Genetic risk factors frequently affect multiple common human diseases, providing insight into shared pathophysiological pathways and opportunities for therapeutic development. However, systematic identification of genetic profiles of disease risk is limited by the availability of both comprehensive clinical data on population-scale cohorts and the lack of suitable statistical methodology that can handle the scale of and differential power inherent in multi-phenotype data. We have developed a disease-agnostic approach to cluster genetic risk profiles for 3,025 genome-wide independent loci across 19,155 ICD-10 diagnostic codes from 320,644 participants in the UK Biobank, representing a large and heterogeneous population. We identify several hundred distinct disease association profiles and use multiple approaches to link clusters to underlying biological pathways. We show how clusters can decompose the variance and covariance in risk for disease, thereby identifying underlying biological processes and their impact. We demonstrate the use of clusters in defining disease relationships and informing therapeutic strategies.

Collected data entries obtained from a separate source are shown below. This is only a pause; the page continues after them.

-- ==== Sys2Proof/Machine/Due.lean ====
section
/-! DEFINITION. The due queue (03): order, arm-time checks, requests and the arbiter. -/

namespace Sys2Proof.Machine

/-! ## Order -/

/-- An entry is placed after every entry whose due is not later and before the first whose due is later (R44). -/
def insertEntry (e : DueEntry) : List DueEntry → List DueEntry
  | [] => [e]
  | x :: xs => if earlier e.due x.due then e :: x :: xs else x :: insertEntry e xs

def removeEntry (i : SlotId) (es : List DueEntry) : List DueEntry := es.filter (·.slot != i)

/-! ## Arm-time checks -/

inductive ArmCheck where
  | placed (due : Time)
  | tooFar
  | past
  deriving DecidableEq, Repr

/-- The classification of a due against the reference time `r` (R52), with the stale floor of R53. -/
def armCheck (due r : Time) (p : PastPolicy) : ArmCheck :=
  if distance due r ≤ Config.armHorizon then .placed due
  else if distance due r < Config.halfRange then .tooFar
  else match p with
    | .reject => .past
    | .fire => if Config.staleBound ≤ lateBy due r then .placed (r - BitVec.ofNat 32 Config.staleBound) else .placed due

/-- The occurrences one arm allows: the repeat count, absent for an unbounded slot (R18, R29). -/
def Definition.allowance (d : Definition) : Option Nat :=
  if d.repeatCount = 0 then none else some d.repeatCount.toNat

/-- The arm values of section 2.2 (R29). -/
def Slot.armedAt (sl : Slot) (due : Time) : Slot :=
  { sl with
    state := .armed
    due := some due
    phase := .a
    remaining := sl.definition.allowance
    taken := 0
    misses := 0
    lastLateness := 0 }

/-- The entry is placed and the slot becomes ARMED in the same step (R20, R29). -/
def State.placeArm (s : State) (i : SlotId) (due : Time) : State :=
  (s.setEntries (insertEntry ⟨i, due⟩ s.dueQueue.entries)).setSlot i ((s.slot i).armedAt due)

inductive ArmOutcome where
  | placed
  | badState
  | tooFar
  | past
  deriving DecidableEq, Repr

/-- An INSERT made for an arm: state check, arm-time checks, placement (R28, R30, R52). -/
def State.insertArm (s : State) (i : SlotId) (due r : Time) : ArmOutcome × State :=
  match (s.slot i).state with
  | .held | .done =>
    match armCheck due r (s.slot i).definition.pastPolicy with
    | .placed d => (.placed, s.placeArm i d)
    | .tooFar => (.tooFar, s.setSlot i { s.slot i with state := .held })
    | .past => (.past, s.setSlot i { s.slot i with state := .held })
  | .free | .armed | .firing | .waiting => (.badState, s)

/-- The status the host gets for an arm's outcome (R54). -/
def ArmOutcome.status : ArmOutcome → Status
  | .placed => .ok
  | .badState => .badState
  | .tooFar => .tooFar
  | .past => .past

/-- The due a host arm forms at the present time (R15). -/
def DueSpec.form (d : DueSpec) (now : Time) : Time :=
  match d with
  | .absolute t => t
  | .relative offset => now + offset

/-- The due of ARM, from its argument words or from the stored due spec (R15, R31). -/
def State.hostDue (s : State) (i : SlotId) (given : Option Time) : Time :=
  match given with
  | some t => t
  | none => (s.slot i).definition.due.form s.now

/-! ## Removal and retiming -/

/-- An ARMED slot's entry is taken out and the slot becomes HELD (R55). -/
def State.takeOut (s : State) (i : SlotId) : State :=
  (s.setEntries (removeEntry i s.dueQueue.entries)).setSlot i (s.slot i).takenOut

/-- A MOVE of an ARMED slot: checks, then the entry is replaced and the current due with it. A refused MOVE changes nothing
(R36, R56). -/
def State.moveEntry (s : State) (i : SlotId) (due : Time) : ArmOutcome × State :=
  if (s.slot i).state = .armed then
    match armCheck due s.now (s.slot i).definition.pastPolicy with
    | .placed d =>
      (.placed, (s.setEntries (insertEntry ⟨i, d⟩ (removeEntry i s.dueQueue.entries))).setSlot i
        { s.slot i with due := some d })
    | .tooFar => (.tooFar, s)
    | .past => (.past, s)
  else (.badState, s)

/-- A slot under CLEAR: HELD if it was ARMED or WAITING, else unchanged (R41). -/
def Slot.swept (sl : Slot) : Slot :=
  if sl.state = .armed ∨ sl.state = .waiting then sl.takenOut else sl

/-- CLEAR empties the due queue and the wait list in one step; pending arms are kept and the mark is clear (R41, R60, R136). -/
def State.sweep (s : State) : State :=
  { ((s.setEntries []).setWaitEntries []).setPassedOver false with slots := s.slots.map Slot.swept }

/-! ## Requests and the arbiter -/

/-- The command unit's request at the due queue (R46). -/
inductive CommandRequest where
  | insert (slot : SlotId) (given : Option Time)
  | remove (slot : SlotId)
  | move (slot : SlotId) (due : Time)
  | clear
  deriving DecidableEq, Repr

/-- The request the executing command presents. A command whose slot is FIRING is held and presents none; RESET_SCHEDULE
presents CLEAR while the firing unit is idle. A presented REMOVE stands until the queue takes it, whatever the slot's state by
then (R22, R46, R50, R55, R60; Log 13). -/
def State.commandRequest (s : State) : Option (Command × CommandRequest) :=
  match s.commandUnit.executing with
  | none => none
  | some x =>
    match x.work with
    | .arm i given => if (s.slot i).state = .firing then none else some (x.command, .insert i given)
    | .retime i due => if (s.slot i).state = .firing then none else some (x.command, .move i due)
    | .remove i => if (s.slot i).state = .firing then none else some (x.command, .remove i)
    | .clear => if s.firing.isNone then some (x.command, .clear) else none
    | .taken => none
    | .define _ => none
    | .cancel _ => none
    | .withdraw _ => none
    | .release _ => none
    | .query _ => none
    | .setTime _ => none

/-- The wait list presents its oldest pending arm, but holds it back while the target is FIRING (R131). -/
def State.waitRequest (s : State) : Option PendingArm :=
  match s.waitList.arms with
  | [] => none
  | a :: _ => if (s.slot a.target).state = .firing then none else some a

/-- The firing unit's request, if it is one for the due queue (R46). -/
def State.firingRequest (s : State) : Option (Occurrence × Request) :=
  match s.firing with
  | none => none
  | some o =>
    match o.request with
    | some (.insert t d) => some (o, .insert t d)
    | some (.remove t) => some (o, .remove t)
    | some (.reinsert d) => some (o, .reinsert d)
    | _ => none

/-- The head of the queue, if it is reached and the firing unit is idle (R48). -/
def State.releaseReady (s : State) : Option DueEntry :=
  match s.firing, s.dueQueue.entries with
  | none, e :: _ => if reached e.due s.now then some e else none
  | _, _ => none

/-- What the arbiter can grant (R47). -/
inductive Grant where
  | firing (o : Occurrence) (r : Request)
  | release (e : DueEntry)
  | waitArm (a : PendingArm)
  | command (c : Command) (r : CommandRequest)
  deriving DecidableEq, Repr

/-- The wait list's request `w` if one waits, otherwise the command unit's (R47). -/
def State.waitOrCommand (s : State) (w : Option PendingArm) : Option Grant :=
  match w with
  | some a => some (.waitArm a)
  | none => s.commandRequest.map fun (c, r) => .command c r

/-- A request of the wait list or the command unit is waiting (R47). -/
def State.othersWait (s : State) : Bool := (s.waitOrCommand s.waitRequest).isSome

/-- What the due queue grants when it has no operation in flight, the firing unit presents `f` and the wait list `w` (R47). -/
def State.grantAmong (s : State) (f : Option (Occurrence × Request)) (w : Option PendingArm) : Option Grant :=
  if s.dueQueue.inFlight.isSome then none
  else match f with
    | some (o, r) => some (.firing o r)
    | none =>
      match s.releaseReady with
      | some e =>
        if (s.waitOrCommand w).isSome && s.dueQueue.passedOver then s.waitOrCommand w else some (.release e)
      | none => s.waitOrCommand w

/-- What the due queue grants (R47). -/
def State.grant (s : State) : Option Grant := s.grantAmong s.firingRequest s.waitRequest

/-- What an operation of the due queue has been granted to. A request of the firing unit that was not yet presented at the grant
waits for the end of the operation (R46, R55; Log 31). -/
def State.grantAt (s : State) (asked : RequestPresence) : Option Grant :=
  match asked with
  | .presented => s.grant
  | .notYet => s.grantAmong none s.waitRequest

/-- The wait list's request as a CLEAR finds it: an arm not yet presented waits for the end of the CLEAR (R60, R136; Log 31). -/
def State.waitRequestAtClear (s : State) (p : RequestPresence) : Option PendingArm :=
  match p with
  | .presented => s.waitRequest
  | .notYet => none

/-- MOVE: the arbiter has granted RETIME's request (R36, R56). -/
def State.moveStep (s : State) (asked : RequestPresence) : State :=
  match s.grantAt asked with
  | some (.command c (.move i due)) =>
    ((s.setPassedOver false).moveEntry i due).2.complete c ((s.setPassedOver false).moveEntry i due).1.status []
  | _ => s

/-- CLEAR: the arbiter has granted RESET_SCHEDULE's request (R41, R60, R136, R177). -/
def State.clearStep (s : State) (p : RequestPresence) : State :=
  match s.grantAmong s.firingRequest (s.waitRequestAtClear p) with
  | some (.command c .clear) => s.sweep.complete c .ok []
  | _ => s

/-- MOVE (R56). -/
def execMove (s : State) (asked : RequestPresence := .presented) : Result :=
  .next (s.unlessHeld fun s => s.moveStep asked)

/-- CLEAR (R60). -/
def execClear (s : State) (arms : RequestPresence := .presented) : Result :=
  .next (s.unlessHeld fun s => s.clearStep arms)

end Sys2Proof.Machine
end

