-- ==== Sys2Proof/Machine/Commands.lean ====
section
/-! DEFINITION. How the command unit executes a command (10, section 10.4), and the commands on slots (02, sections 2.4 to 2.7).
A command's row takes the oldest command out of the FIFO when the command unit is IDLE and that command is of the row's kind.
In that row or in a later one it gives the command to the owner of what it works on. The same row takes a held claim up again once
its slot is no longer FIRING (R22, R170; Log 13, Log 30). -/

namespace Sys2Proof.Machine

/-- One row of the command unit on the commands that `mine` holds of: `start` for one to give to its owner, `resume` for one that
waits. The command unit becomes EXECUTING as it takes the oldest command, and the row ends there or gives it to the owner (R170;
Log 30). -/
def State.takeCommand (s : State) (mine : Command → Bool) (reach : CommandReach) (start : Command → State → State)
    (resume : Executing → State → State) : State :=
  match s.commandUnit.executing with
  | some x => if mine x.command then (if x.work = .taken then start x.command s else resume x s) else s
  | none =>
    match s.commandUnit.fifo with
    | [] => s
    | c :: rest =>
      if mine c then
        let t := s.setCommands { s.commandUnit with fifo := rest }
        match reach with
        | .owner => start c t
        | .unit => t.waitFor c .taken
      else s

/-- A row of the command unit on a command of kind `op`. -/
def State.runCommand (s : State) (op : Opcode) (reach : CommandReach) (start : Command → State → State)
    (resume : Executing → State → State) : State :=
  s.takeCommand (Opcode.ofCode ·.code = some op) reach start resume

/-- A command that never waits is never taken up again: there is nothing to do. -/
def noResume (_ : Executing) (s : State) : State := s

/-- The argument count and the slot number, the first two checks of a command on a slot (R21). -/
def Command.onSlot (c : Command) (counts : List Nat) (s : State) (k : SlotId → State) : State :=
  if c.args.length ∈ counts then
    match slotOf c.operand.toNat with
    | some i => k i
    | none => s.complete c .badSlot []
  else s.complete c .argCount []

/-! ## DEFINE and DEFINE_ARM -/

/-- The "After DEFINE" values of section 2.2 (R26). -/
def Slot.defined (d : Definition) : Slot where
  state := .held
  defn := some d
  due := none
  phase := .a
  remaining := d.allowance
  taken := 0
  misses := 0
  lastLateness := 0

/-- Orders 4 to 6 of R21 for DEFINE and DEFINE_ARM, then the definition is written (R24, R25, R26). -/
def State.defineSlot (s : State) (c : Command) (i : SlotId) (k : State → State) : State :=
  match (s.slot i).state with
  | .free | .held | .done =>
    if s.hasRecord i then s.complete c .notePending []
    else match parseDefinition i c.args with
      | none => s.complete c .badArg []
      | some d => k (s.setSlot i (Slot.defined d))
  | .armed | .firing | .waiting => s.complete c .badState []

/-- A claim on a slot: held while the slot is FIRING, else taken (R21, R22). -/
def State.claim (s : State) (c : Command) (i : SlotId) (w : Work) (k : State → State) : State :=
  if (s.slot i).state = .firing then s.waitFor c w else k s

def State.takeDefine (s : State) (c : Command) (i : SlotId) : State :=
  s.claim c i (.define i) fun s => s.defineSlot c i fun s => s.complete c .ok []

/-- The arm part's insert is presented to the due queue once the definition is written (R27, R28). -/
def State.takeDefineArm (s : State) (c : Command) (i : SlotId) : State :=
  s.claim c i (.define i) fun s => s.defineSlot c i fun s => s.waitFor c (.arm i none)

def resumeDefine (x : Executing) (s : State) : State :=
  match x.work with
  | .define i => s.takeDefine x.command i
  | _ => s

def resumeDefineArm (x : Executing) (s : State) : State :=
  match x.work with
  | .define i => s.takeDefineArm x.command i
  | _ => s

/-! ## ARM and RETIME -/

/-- The 32-bit time of two argument words, low half first. -/
def givenTime (args : List Word) : Option Time :=
  match args with
  | [low, high] => some (timeOfHalves low high)
  | _ => none

/-- ARM presents its insert to the due queue, where the state and the due are judged (R21 note 1, R28, R31). -/
def startArm (c : Command) (s : State) : State :=
  c.onSlot [0, 2] s fun i => s.waitFor c (.arm i (givenTime c.args))

/-- RETIME presents its move to the due queue, where the state and the due are judged (R36, R56). -/
def startRetime (c : Command) (s : State) : State :=
  c.onSlot [2] s fun i => s.waitFor c (.retime i ((givenTime c.args).getD 0))

/-! ## CANCEL -/

/-- CANCEL is judged against the slot's state: BAD_STATE unless the slot is ARMED, WAITING or FIRING. It then waits for the due
queue, for the wait list, or for the occurrence to end (R33). -/
def State.judgeCancel (s : State) (c : Command) (i : SlotId) : State :=
  match (s.slot i).state with
  | .armed => s.waitFor c (.remove i)
  | .waiting => s.waitFor c (.withdraw i)
  | .firing => s.waitFor c (.cancel i)
  | .free | .held | .done => s.complete c .badState []

def startCancel (c : Command) (s : State) : State := c.onSlot [0] s fun i => s.judgeCancel c i

def resumeCancel (x : Executing) (s : State) : State :=
  match x.work with
  | .cancel i => s.judgeCancel x.command i
  | _ => s

/-! ## RELEASE and QUERY -/

def State.takeRelease (s : State) (c : Command) (i : SlotId) : State :=
  s.claim c i (.release i) fun s =>
    match (s.slot i).state with
    | .held | .done => (s.setSlot i Slot.unused).complete c .ok []
    | .free | .armed | .firing | .waiting => s.complete c .badState []

def resumeRelease (x : Executing) (s : State) : State :=
  match x.work with
  | .release i => s.takeRelease x.command i
  | _ => s

def State.takeQuery (s : State) (c : Command) (i : SlotId) : State :=
  s.claim c i (.query i) fun s => s.complete c .ok (s.slot i).queryWords

def resumeQuery (x : Executing) (s : State) : State :=
  match x.work with
  | .query i => s.takeQuery x.command i
  | _ => s

/-! ## RESET_SCHEDULE -/

/-- RESET_SCHEDULE presents CLEAR to the due queue (R41, R177). -/
def startResetSchedule (c : Command) (s : State) : State :=
  match c.args with
  | [] => s.waitFor c .clear
  | _ :: _ => s.complete c .argCount []

/-! ## NOP and codes that name no command -/

/-- A command with no argument words that changes nothing else. -/
def startNop (c : Command) (s : State) : State :=
  match c.args with
  | [] => s.complete c .ok []
  | _ :: _ => s.complete c .argCount []

/-- A code that names no command is answered with BAD_CODE (R171). -/
def State.badCodeStep (s : State) (reach : CommandReach) : State :=
  s.takeCommand (Opcode.ofCode ·.code = none) reach (fun c s => s.complete c .badCode []) noResume

/-! ## Meanings -/

/-- NOP (R176). -/
def execNop (s : State) (reach : CommandReach := .owner) : Result :=
  .next (s.unlessHeld fun s => s.runCommand .nop reach startNop noResume)

/-- BAD_CODE (R171). -/
def execBadCode (s : State) (reach : CommandReach := .owner) : Result := .next (s.unlessHeld fun s => s.badCodeStep reach)

/-- DEFINE (R26). -/
def execDefine (s : State) (reach : CommandReach := .owner) : Result :=
  .next (s.unlessHeld fun s =>
    s.runCommand .define reach (fun c s => c.onSlot [Config.defineWords] s fun i => s.takeDefine c i) resumeDefine)

/-- DEFINE_ARM (R27). -/
def execDefineArm (s : State) (reach : CommandReach := .owner) : Result :=
  .next (s.unlessHeld fun s =>
    s.runCommand .defineArm reach (fun c s => c.onSlot [Config.defineWords] s fun i => s.takeDefineArm c i) resumeDefineArm)

/-- ARM (R31). -/
def execArm (s : State) (reach : CommandReach := .owner) : Result :=
  .next (s.unlessHeld fun s => s.runCommand .arm reach startArm noResume)

/-- CANCEL (R33). -/
def execCancel (s : State) (reach : CommandReach := .owner) : Result :=
  .next (s.unlessHeld fun s => s.runCommand .cancel reach startCancel resumeCancel)

/-- RETIME (R36). -/
def execRetime (s : State) (reach : CommandReach := .owner) : Result :=
  .next (s.unlessHeld fun s => s.runCommand .retime reach startRetime noResume)

/-- RELEASE (R37). -/
def execRelease (s : State) (reach : CommandReach := .owner) : Result :=
  .next (s.unlessHeld fun s =>
    s.runCommand .release reach (fun c s => c.onSlot [0] s fun i => s.takeRelease c i) resumeRelease)

/-- QUERY (R38). -/
def execQuery (s : State) (reach : CommandReach := .owner) : Result :=
  .next (s.unlessHeld fun s => s.runCommand .query reach (fun c s => c.onSlot [0] s fun i => s.takeQuery c i) resumeQuery)

/-- RESET_SCHEDULE (R41, R177). -/
def execResetSchedule (s : State) (reach : CommandReach := .owner) : Result :=
  .next (s.unlessHeld fun s => s.runCommand .resetSchedule reach startResetSchedule noResume)

end Sys2Proof.Machine
end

Gil McVean is Professor of Statistical Genetics at the University of Oxford and Director of Oxford's Big Data Institute within the Li Ka Shing Centre for Health Information and Discovery (www.bdi.ox.ac.uk). His research focuses on understanding the molecular and evolutionary processes that shape genetic variation in populations and the relationship between genetic variation and phenotype. He has played a leading role in the HapMap and 1000 Genomes Projects, is co-founder of Genomics plc (www.genomicsplc.com), and currently works on organisms from HIV to malaria.